Collected data entries –
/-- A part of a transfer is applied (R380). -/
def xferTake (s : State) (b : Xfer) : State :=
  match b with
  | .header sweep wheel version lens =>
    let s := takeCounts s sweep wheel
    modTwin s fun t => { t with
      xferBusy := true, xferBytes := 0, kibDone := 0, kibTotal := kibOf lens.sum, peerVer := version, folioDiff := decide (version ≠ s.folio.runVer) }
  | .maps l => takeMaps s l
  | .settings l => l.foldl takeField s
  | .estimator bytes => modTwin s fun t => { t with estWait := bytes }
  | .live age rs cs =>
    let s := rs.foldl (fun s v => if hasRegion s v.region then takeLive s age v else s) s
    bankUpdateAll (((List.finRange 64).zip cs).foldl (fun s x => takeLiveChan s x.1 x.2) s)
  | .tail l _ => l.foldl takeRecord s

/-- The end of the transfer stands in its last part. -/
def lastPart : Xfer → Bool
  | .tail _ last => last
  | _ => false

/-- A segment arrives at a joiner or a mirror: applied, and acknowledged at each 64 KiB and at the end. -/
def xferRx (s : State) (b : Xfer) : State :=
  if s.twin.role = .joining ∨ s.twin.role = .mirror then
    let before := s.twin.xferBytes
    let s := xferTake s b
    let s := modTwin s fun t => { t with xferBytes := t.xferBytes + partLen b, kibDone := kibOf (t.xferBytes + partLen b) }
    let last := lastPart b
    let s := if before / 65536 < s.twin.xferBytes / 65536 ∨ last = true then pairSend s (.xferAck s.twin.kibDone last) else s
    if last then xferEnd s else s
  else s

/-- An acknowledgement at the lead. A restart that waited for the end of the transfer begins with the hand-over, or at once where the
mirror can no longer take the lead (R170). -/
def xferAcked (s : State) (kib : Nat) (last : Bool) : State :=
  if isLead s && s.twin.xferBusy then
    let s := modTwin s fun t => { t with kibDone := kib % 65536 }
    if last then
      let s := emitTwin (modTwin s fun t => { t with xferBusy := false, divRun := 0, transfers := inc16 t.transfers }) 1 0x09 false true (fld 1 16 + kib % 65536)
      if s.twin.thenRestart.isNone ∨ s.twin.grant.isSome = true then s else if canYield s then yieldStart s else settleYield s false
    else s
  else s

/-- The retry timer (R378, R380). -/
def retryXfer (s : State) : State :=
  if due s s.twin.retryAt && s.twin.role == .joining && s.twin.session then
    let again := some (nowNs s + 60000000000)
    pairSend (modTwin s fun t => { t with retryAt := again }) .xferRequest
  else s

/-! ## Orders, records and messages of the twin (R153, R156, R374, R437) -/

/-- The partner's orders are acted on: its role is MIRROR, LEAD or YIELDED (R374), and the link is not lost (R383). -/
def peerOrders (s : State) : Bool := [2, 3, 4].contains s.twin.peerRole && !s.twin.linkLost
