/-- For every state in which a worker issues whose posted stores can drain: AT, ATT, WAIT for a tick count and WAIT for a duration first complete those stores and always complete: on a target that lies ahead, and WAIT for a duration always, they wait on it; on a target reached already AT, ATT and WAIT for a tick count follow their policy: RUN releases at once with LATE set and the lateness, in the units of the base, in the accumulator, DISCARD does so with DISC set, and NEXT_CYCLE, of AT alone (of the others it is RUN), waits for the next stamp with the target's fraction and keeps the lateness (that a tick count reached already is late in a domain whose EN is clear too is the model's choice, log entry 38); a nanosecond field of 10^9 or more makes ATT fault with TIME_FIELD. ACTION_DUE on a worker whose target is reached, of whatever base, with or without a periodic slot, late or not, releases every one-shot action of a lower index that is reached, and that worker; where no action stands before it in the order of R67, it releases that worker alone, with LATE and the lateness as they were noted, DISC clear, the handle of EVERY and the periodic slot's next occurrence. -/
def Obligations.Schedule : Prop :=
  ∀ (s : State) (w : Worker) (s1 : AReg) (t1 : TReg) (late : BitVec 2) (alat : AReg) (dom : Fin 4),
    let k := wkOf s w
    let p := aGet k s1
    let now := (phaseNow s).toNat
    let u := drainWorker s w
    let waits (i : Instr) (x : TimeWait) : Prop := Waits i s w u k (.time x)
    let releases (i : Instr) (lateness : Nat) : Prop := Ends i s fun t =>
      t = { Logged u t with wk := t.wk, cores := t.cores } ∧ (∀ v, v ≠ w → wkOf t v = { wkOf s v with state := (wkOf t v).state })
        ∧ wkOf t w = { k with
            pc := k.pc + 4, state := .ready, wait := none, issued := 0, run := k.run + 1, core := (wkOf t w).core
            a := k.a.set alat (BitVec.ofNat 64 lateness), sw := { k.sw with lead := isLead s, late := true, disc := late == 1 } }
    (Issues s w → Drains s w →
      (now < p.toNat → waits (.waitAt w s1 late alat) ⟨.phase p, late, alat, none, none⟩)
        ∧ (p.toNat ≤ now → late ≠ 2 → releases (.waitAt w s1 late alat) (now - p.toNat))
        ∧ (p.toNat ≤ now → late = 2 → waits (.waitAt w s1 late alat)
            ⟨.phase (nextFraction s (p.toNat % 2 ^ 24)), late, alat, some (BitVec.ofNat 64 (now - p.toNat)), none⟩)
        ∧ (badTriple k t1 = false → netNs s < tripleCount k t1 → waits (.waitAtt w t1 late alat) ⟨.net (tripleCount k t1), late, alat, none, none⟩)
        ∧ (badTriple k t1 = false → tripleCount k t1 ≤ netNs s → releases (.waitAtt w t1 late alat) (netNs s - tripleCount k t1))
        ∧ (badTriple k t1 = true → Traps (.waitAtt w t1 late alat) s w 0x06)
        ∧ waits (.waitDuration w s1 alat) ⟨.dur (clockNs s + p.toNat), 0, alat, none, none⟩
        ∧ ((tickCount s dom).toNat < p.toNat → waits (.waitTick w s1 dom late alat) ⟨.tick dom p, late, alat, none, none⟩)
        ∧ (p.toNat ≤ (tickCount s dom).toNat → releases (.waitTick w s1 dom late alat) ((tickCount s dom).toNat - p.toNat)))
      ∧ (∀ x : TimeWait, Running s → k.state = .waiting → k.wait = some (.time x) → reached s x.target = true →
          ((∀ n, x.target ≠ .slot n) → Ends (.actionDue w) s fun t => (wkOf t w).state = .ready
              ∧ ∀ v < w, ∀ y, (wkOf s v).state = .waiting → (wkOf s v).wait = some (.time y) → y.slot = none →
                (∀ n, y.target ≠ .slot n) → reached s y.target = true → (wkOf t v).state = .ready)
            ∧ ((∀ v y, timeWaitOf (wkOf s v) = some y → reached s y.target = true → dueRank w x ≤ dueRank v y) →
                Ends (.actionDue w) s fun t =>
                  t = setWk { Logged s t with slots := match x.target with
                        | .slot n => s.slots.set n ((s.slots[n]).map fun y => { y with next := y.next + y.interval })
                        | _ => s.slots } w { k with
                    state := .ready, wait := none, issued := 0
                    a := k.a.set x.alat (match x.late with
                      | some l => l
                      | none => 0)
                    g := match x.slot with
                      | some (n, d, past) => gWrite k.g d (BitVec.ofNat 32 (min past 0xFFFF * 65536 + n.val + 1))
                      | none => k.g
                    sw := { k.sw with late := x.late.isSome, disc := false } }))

THE PROBLEM – Make a copy of each line in the records above that has the word "again".

ANSWER BOX –
    let again := some (nowNs s + 60000000000)
    pairSend (modTwin s fun t => { t with retryAt := again }) .xferRequest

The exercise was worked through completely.